Supplied information: Begin
-- ==== Sys2Proof/Proofs/RecordedMove.lean ====
section
/-! SUPPORT. The update of a recording, and the take's update as the node's update leaves it (R113 to R118, R133, R134). -/

namespace Sys2Proof.Machine

open Sys2Proof.Safety

/-! ### A recorded move and the store's report (R115, R117) -/

/-- A recorded move after a report without an overrun. -/
def told (low : Bool) (s : State) : State := if low = true then storeLow s else s

theorem told_eq (low : Bool) (s : State) :
    (told low s).tks = { s.tks with storeLowSent := (told low s).tks.storeLowSent } ∧ (told low s).tsc = s.tsc := by
  unfold told; split
  · exact ⟨(storeLow_eq s).1, (storeLow_eq s).2.1⟩
  · exact ⟨rfl, rfl⟩

theorem told_sends {low : Bool} {s : State} (shortage : low = true) (records : s.tks.job = .recording)
    (unsent : s.tks.storeLowSent = false) (room : s.lnk.fifo.length < 4) :
    (told low s).lnk.fifo = s.lnk.fifo ++ [.take (.cut s.tks.jobTake (low16 (s.cck.ms + 20)))] ∧
      (told low s).tks.storeLowSent = true := by
  rw [told, if_pos shortage, storeLow_sends records unsent room]
  exact ⟨rfl, rfl⟩

theorem told_quiet {low : Bool} {s : State}
    (none : low = false ∨ ¬(s.tks.storeLowSent = false ∧ s.lnk.fifo.length < 4)) : told low s = s := by
  rw [told]
  split
  · next shortage => exact storeLow_none (none.resolve_left (by simp [shortage]))
  · rfl

theorem recordMove_told {made : Int} {s : State} {t : Tsc} {low : Bool}
    (taken : acceptDelta (made - s.tks.prevMove.getD 0) s.tsc = (t, { overrun := false, low := low })) :
    recordMove made s = told low (recorded made t s) := by
  rw [recordMove_eq, taken]; rfl

theorem recordMove_quiet {made : Int} {s : State} {t : Tsc}
    (taken : acceptDelta (made - s.tks.prevMove.getD 0) s.tsc = (t, StoreReport.quiet)) : recordMove made s = recorded made t s := by
  rw [recordMove_eq, taken]; rfl

theorem recordMove_overrun {made : Int} {s : State} {t : Tsc}
    (taken : acceptDelta (made - s.tks.prevMove.getD 0) s.tsc = (t, { overrun := true, low := false })) :
    recordMove made s = abortOwn .recordOverrun (recorded made t s) := by
  rw [recordMove_eq, taken]; rfl

/-- A recording that the store has ended: aborted with RECORD-OVERRUN, its store dropped (R107, R115, R138). -/
structure Overflowed (s t : State) : Prop where
  job : t.tks.job = .idle
  outcome : t.tks.outcome = .aborted (reasonCode .recordOverrun) (ownByte s)
  recording : t.tsc.recordingOf = none
  buffer : t.tsc.pageBuffer = []
  queue : t.tsc.writeQueue = []
  fifo : s.lnk.fifo.length < 4 →
    t.lnk.fifo = s.lnk.fifo ++ [.take (.abort s.tks.jobTake (reasonCode .recordOverrun) (ownByte s))]

theorem abortOwn_overflowed {s x : State} (records : x.tks.job = .recording) (cfg : x.cfg = s.cfg) (fifo : x.lnk.fifo = s.lnk.fifo)
    (take : x.tks.jobTake = s.tks.jobTake) : Overflowed s (abortOwn .recordOverrun x) := by
  obtain ⟨job, outcome, tsc, abort⟩ := abortOwn_recording .recordOverrun records
  have own : ownByte x = ownByte s := ownByte_congr cfg
  refine ⟨job, by rw [outcome, own], ?_, by rw [tsc]; rfl, by rw [tsc]; rfl, fun room => ?_⟩
  · rw [tsc]; exact discardRecording_recordingOf _
  · rw [abort (by rwa [fifo]), fifo, take, own]

theorem recordingOf_of_outline {t : Tsc} (empty : t.outline = none) : t.recordingOf = none := by
  simpa [Tsc.outline] using empty

theorem Overflowed.of_takes {s x t : State} (ended : Overflowed s x) (takes : TakesOf x t) : Overflowed s t := by
  obtain ⟨-, tks, fifo, queues, outline, -⟩ := takes
  have none : t.tsc.outline = Option.none := by rw [outline, Tsc.outline, ended.recording]; rfl
  exact ⟨by rw [tks, ended.job], by rw [tks, ended.outcome], recordingOf_of_outline none,
    (congrArg Tsc.pageBuffer queues :).trans ended.buffer, (congrArg Tsc.writeQueue queues :).trans ended.queue,
    fun room => by rw [fifo, ended.fifo room]⟩

/-! ### The store that an update's result finds (R127) -/

/-- The ageing of the operation in flight changes nothing else of the store. -/
structure Aged (t a : Tsc) : Prop where
  queues : a.queues = t.queues
  directory : a.directory = t.directory

theorem ageOperation_aged (t : Tsc) : Aged t (ageOperation t) := by
  rw [ageOperation_counts]; exact ⟨rfl, rfl⟩

section
variable {t a : Tsc}

theorem Aged.buffer (aged : Aged t a) : a.pageBuffer = t.pageBuffer := (congrArg Tsc.pageBuffer aged.queues :)
theorem Aged.queue (aged : Aged t a) : a.writeQueue = t.writeQueue := (congrArg Tsc.writeQueue aged.queues :)
theorem Aged.cursor (aged : Aged t a) : a.cursor = t.cursor := (congrArg Tsc.cursor aged.queues :)
theorem Aged.stored (aged : Aged t a) : Stored t a := .of_unit aged.queues aged.directory
theorem Aged.erased (aged : Aged t a) : a.erased = t.erased := erased_congr aged.stored.pool

theorem Aged.recording (aged : Aged t a) : a.recordingOf = t.recordingOf := by
  simp only [Tsc.recordingOf, aged.directory]

theorem Aged.entry (aged : Aged t a) (n : Byte) : a.entry n = t.entry n := by
  simp only [Tsc.entry, aged.directory]

theorem Aged.found (aged : Aged t a) : a.findErased 4095 a.cursor = t.findErased 4095 t.cursor := by
  rw [aged.cursor, findErased_congr aged.stored.pool]

end

/-! ### The outline of a recording, read from the store after the update -/

theorem count_of_outline (t : Tsc) : t.recordingOf.map (fun x => x.2.count) = t.outline.map fun o => o.2.2.2.2.1 := by
  rw [Tsc.outline, Option.map_map]; rfl

theorem segments_of_outline (t : Tsc) :
    t.recordingOf.map (fun x => (x.2.count, x.2.segments.map fun g => (g.sector, g.seq))) =
      t.outline.map fun o => (o.2.2.2.2.1, o.2.2.2.2.2) := by
  rw [Tsc.outline, Option.map_map]; rfl

theorem opening_of_outline (t : Tsc) :
    t.recordingOf.map (fun x => (x.1.number, x.2.mask, x.2.startPos, x.2.initialMove, x.2.count)) =
      t.outline.map fun o => (o.1, o.2.1, o.2.2.1, o.2.2.2.1, o.2.2.2.2.1) := by
  rw [Tsc.outline, Option.map_map]; rfl

/-! ### The update of a recording -/

section
variable {inp : UpdateInputs} {s : State}

/-- A recording on an ENABLED homed axis at whose update nothing stops it and no operation in flight runs out of time. -/
structure Records (inp : UpdateInputs) (s : State) (e : DirEntry) (r : Recording) : Prop where
  on : s.stc.drive = .enabled
  job : s.tks.job = .recording
  homed : s.hom.state = .homed
  quiet : updateQuiet inp s
  records : s.tsc.recordingOf = some (e, r)
  timely : operationLate (ageOperation s.tsc) = false

variable {e : DirEntry} {r : Recording}

theorem Records.found (rec : Records inp s e r) :
    (toServo inp s).1.tks = s.tks ∧ Aged s.tsc (toServo inp s).1.tsc ∧ (toServo inp s).1.lnk.fifo = s.lnk.fifo ∧
      (toServo inp s).1.cfg = s.cfg := by
  obtain ⟨tks, tsc, fifo⟩ := toServo_takes inp rec.quiet.1
  exact ⟨tks, by rw [tsc]; exact ageOperation_aged _, fifo, (toServo_calm inp rec.quiet.1).2.2.1⟩

theorem Records.takes (rec : Records inp s e r) : TakesOf (recordingUpdate (toServo inp s).2 (toServo inp s).1) (update inp s) := by
  have other : s.tks.job ≠ .running := by simp [rec.job]
  have taken := update_takes rec.on (by simp [rec.homed]) rec.quiet other rec.timely
  rwa [takesUpdate, rec.found.1, rec.job] at taken

/-- The move that is recorded is the change of the position (R16, R115). -/
theorem Records.made (rec : Records inp s e r) : (toServo inp s).2.made = (update inp s).mpr.p - s.mpr.p := by
  have mpr := rec.takes.mpr
  rw [recordingUpdate_mpr _ (by rw [rec.found.1, rec.job])] at mpr
  rw [toServo_made rec.quiet.1 (.inl rec.on), mpr]

/-- The difference of the recorded move from the move before (R115). -/
def recordedDelta (inp : UpdateInputs) (s : State) : Int := (update inp s).mpr.p - s.mpr.p - s.tks.prevMove.getD 0

theorem Records.accepts (rec : Records inp s e r) :
    acceptDelta ((toServo inp s).2.made - (toServo inp s).1.tks.prevMove.getD 0) (toServo inp s).1.tsc =
      acceptDelta (recordedDelta inp s) (toServo inp s).1.tsc := by
  rw [rec.made, rec.found.1, recordedDelta]

/-- Without a cut time the update records its move (R115). -/
theorem Records.moves (rec : Records inp s e r) (uncut : s.tks.cutTime = none) :
    TakesOf (recordMove (toServo inp s).2.made (toServo inp s).1) (update inp s) := by
  have takes := rec.takes
  have none : cutDistance (toServo inp s).1 = Option.none := by rw [cutDistance, rec.found.1, uncut]; rfl
  rwa [recordingUpdate, none] at takes

/-- A move recorded inside a page and a segment (R134). -/
theorem Records.within (rec : Records inp s e r) (short : s.tsc.pageBuffer.length + 1 < 127)
    (inside : ¬(0 < r.count ∧ r.count % 1905 = 0)) :
    recordMove (toServo inp s).2.made (toServo inp s).1 =
      recorded (toServo inp s).2.made (accepted (recordedDelta inp s) (toServo inp s).1.tsc) (toServo inp s).1 := by
  obtain ⟨-, aged, -⟩ := rec.found
  refine recordMove_quiet (rec.accepts.trans ?_)
  exact acceptDelta_within _ (aged.recording.trans rec.records) (by rwa [aged.buffer]) inside

theorem accepted_outline (d : Int) {t : Tsc} (records : t.recordingOf = some (e, r)) :
    (accepted d t).outline = some (e.number, (counted r).outline) := by
  rw [Tsc.outline, accepted_recordingOf d records]; rfl

theorem Records.update_within (rec : Records inp s e r) (uncut : s.tks.cutTime = none)
    (short : s.tsc.pageBuffer.length + 1 < 127) (inside : ¬(0 < r.count ∧ r.count % 1905 = 0)) :
    let t := update inp s
    t.tks.job = .recording ∧ t.tks.k = s.tks.k + 1 ∧ t.tks.prevMove = some (t.mpr.p - s.mpr.p) ∧
      t.tsc.pageBuffer = s.tsc.pageBuffer ++ [t.mpr.p - s.mpr.p - s.tks.prevMove.getD 0] ∧
      t.tsc.recordingOf.map (fun x => x.2.count) = some (r.count + 1) ∧ t.tsc.writeQueue = s.tsc.writeQueue := by
  obtain ⟨tks, aged, -⟩ := rec.found
  obtain ⟨-, tksT, -, queues, outline, -⟩ := rec.moves uncut
  rw [rec.within short inside] at tksT queues outline
  have buffer : (update inp s).tsc.pageBuffer = (toServo inp s).1.tsc.pageBuffer ++ [recordedDelta inp s] :=
    (congrArg Tsc.pageBuffer queues :)
  have queue : (update inp s).tsc.writeQueue = (toServo inp s).1.tsc.writeQueue := (congrArg Tsc.writeQueue queues :)
  dsimp only
  rw [tksT, buffer, queue, aged.buffer, aged.queue, count_of_outline, outline]
  refine ⟨by rw [← rec.job, ← tks]; rfl, by rw [← tks]; rfl, congrArg some rec.made, rfl, ?_, rfl⟩
  rw [show (recorded (toServo inp s).2.made (accepted (recordedDelta inp s) (toServo inp s).1.tsc) (toServo inp s).1).tsc =
    accepted (recordedDelta inp s) (toServo inp s).1.tsc from rfl, accepted_outline _ (aged.recording.trans rec.records)]
  rfl

/-! ### The cut point (R118) -/

theorem Records.cut (rec : Records inp s e r) (known : s.cck.timeState ≠ .unset) {c : Ms16} (cut : s.tks.cutTime = some c) :
    cutDistance (toServo inp s).1 = some ((c - (s.cck.ms + 1).setWidth 16).toInt - 1) := by
  rw [cutDistance, rec.found.1, cut, toServo_ms rec.quiet.1 known]
  rfl

/-- A cut time still ahead leaves the recording going (R118). -/
theorem Records.update_goes (rec : Records inp s e r) (known : s.cck.timeState ≠ .unset) {c : Ms16}
    (cut : s.tks.cutTime = some c) (short : s.tsc.pageBuffer.length + 1 < 127) (inside : ¬(0 < r.count ∧ r.count % 1905 = 0))
    (ahead : 0 < (c - (s.cck.ms + 1).setWidth 16).toInt - 1) :
    (update inp s).tks.job = .recording ∧ (update inp s).tks.k = s.tks.k + 1 ∧ (update inp s).tks.cutTime = some c := by
  have tks := rec.found.1
  have tksT := rec.takes.tks
  rw [recordingUpdate, rec.cut known cut] at tksT
  dsimp only at tksT
  rw [if_neg (by omega), if_neg (fun both => by omega), rec.within short inside] at tksT
  rw [tksT]
  exact ⟨by rw [← rec.job, ← tks]; rfl, by rw [← tks]; rfl, by rw [← cut, ← tks]; rfl⟩

/-- What the closing of a recording leaves (R118, R136). -/
structure Closing (length : Nat) (endPos : Int) (t : State) : Prop where
  job : t.tks.job = .closing
  cutTime : t.tks.cutTime = none
  prevMove : t.tks.prevMove = none
  buffer : t.tsc.pageBuffer = []
  k : t.tks.k = length
  closing : t.tsc.closing.map (fun x => (x.length, x.endPos)) = some (length, endPos)

theorem beginClosing_closing (endPos : Int) {x : State} (room : x.tsc.writeQueue.length < 6) :
    Closing x.tks.k endPos (beginClosing endPos x) := by
  obtain ⟨tks, buffer, closing⟩ := beginClosing_of_room endPos room
  exact ⟨by rw [tks], by rw [tks], by rw [tks], buffer, by rw [tks]; rfl, closing⟩

theorem Closing.of_takes {k : Nat} {endPos : Int} {x t : State} (closes : Closing k endPos x) (takes : TakesOf x t) :
    Closing k endPos t := by
  obtain ⟨-, tks, -, queues, -⟩ := takes
  exact ⟨by rw [tks, closes.job], by rw [tks, closes.cutTime], by rw [tks, closes.prevMove],
    (congrArg Tsc.pageBuffer queues :).trans closes.buffer, by rw [tks, closes.k],
    (congrArg (fun u : Tsc => u.closing.map fun x => (x.length, x.endPos)) queues :).trans closes.closing⟩

/-- At the cut point the move is recorded and the recording closes (R118). -/
theorem Records.update_cut (rec : Records inp s e r) (known : s.cck.timeState ≠ .unset) {c : Ms16}
    (cut : s.tks.cutTime = some c) (short : s.tsc.pageBuffer.length + 1 < 127) (inside : ¬(0 < r.count ∧ r.count % 1905 = 0))
    (room : s.tsc.writeQueue.length < 4) (now : (c - (s.cck.ms + 1).setWidth 16).toInt - 1 = 0) :
    Closing (s.tks.k + 1) (update inp s).mpr.p (update inp s) := by
  obtain ⟨tks, aged, -⟩ := rec.found
  have takes := rec.takes
  have p : (update inp s).mpr.p = (toServo inp s).1.mpr.p := by
    rw [takes.mpr, recordingUpdate_mpr _ (by rw [tks, rec.job])]
  rw [recordingUpdate, rec.cut known cut] at takes
  dsimp only at takes
  have job : (recorded (toServo inp s).2.made (accepted (recordedDelta inp s) (toServo inp s).1.tsc) (toServo inp s).1).tks.job =
      .recording := by rw [← rec.job, ← tks]; rfl
  rw [if_neg (by omega), rec.within short inside, if_pos ⟨now, job⟩] at takes
  have queue : (toServo inp s).1.tsc.writeQueue.length < 6 := by rw [aged.queue]; omega
  have closes := beginClosing_closing (toServo inp s).1.mpr.p
    (x := recorded (toServo inp s).2.made (accepted (recordedDelta inp s) (toServo inp s).1.tsc) (toServo inp s).1) queue
  have k : (recorded (toServo inp s).2.made (accepted (recordedDelta inp s) (toServo inp s).1.tsc) (toServo inp s).1).tks.k =
      s.tks.k + 1 := by rw [← tks]; rfl
  rw [k] at closes
  rw [p]
  exact closes.of_takes takes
Supplied information: End
** Problem to solve **
Nothing should appear in the answer except the lines above from the line with "t.tsc.recordingOf.map (fun x" through the line with "theorem Records.cut (rec", both included, written out exactly.

** Written reply **
      t.tsc.recordingOf.map (fun x => x.2.count) = some (r.count + 1) ∧ t.tsc.writeQueue = s.tsc.writeQueue := by
  obtain ⟨tks, aged, -⟩ := rec.found
  obtain ⟨-, tksT, -, queues, outline, -⟩ := rec.moves uncut
  rw [rec.within short inside] at tksT queues outline
  have buffer : (update inp s).tsc.pageBuffer = (toServo inp s).1.tsc.pageBuffer ++ [recordedDelta inp s] :=
    (congrArg Tsc.pageBuffer queues :)
  have queue : (update inp s).tsc.writeQueue = (toServo inp s).1.tsc.writeQueue := (congrArg Tsc.writeQueue queues :)
  dsimp only
  rw [tksT, buffer, queue, aged.buffer, aged.queue, count_of_outline, outline]
  refine ⟨by rw [← rec.job, ← tks]; rfl, by rw [← tks]; rfl, congrArg some rec.made, rfl, ?_, rfl⟩
  rw [show (recorded (toServo inp s).2.made (accepted (recordedDelta inp s) (toServo inp s).1.tsc) (toServo inp s).1).tsc =
    accepted (recordedDelta inp s) (toServo inp s).1.tsc from rfl, accepted_outline _ (aged.recording.trans rec.records)]
  rfl

/-! ### The cut point (R118) -/

theorem Records.cut (rec : Records inp s e r) (known : s.cck.timeState ≠ .unset) {c : Ms16} (cut : s.tks.cutTime = some c) :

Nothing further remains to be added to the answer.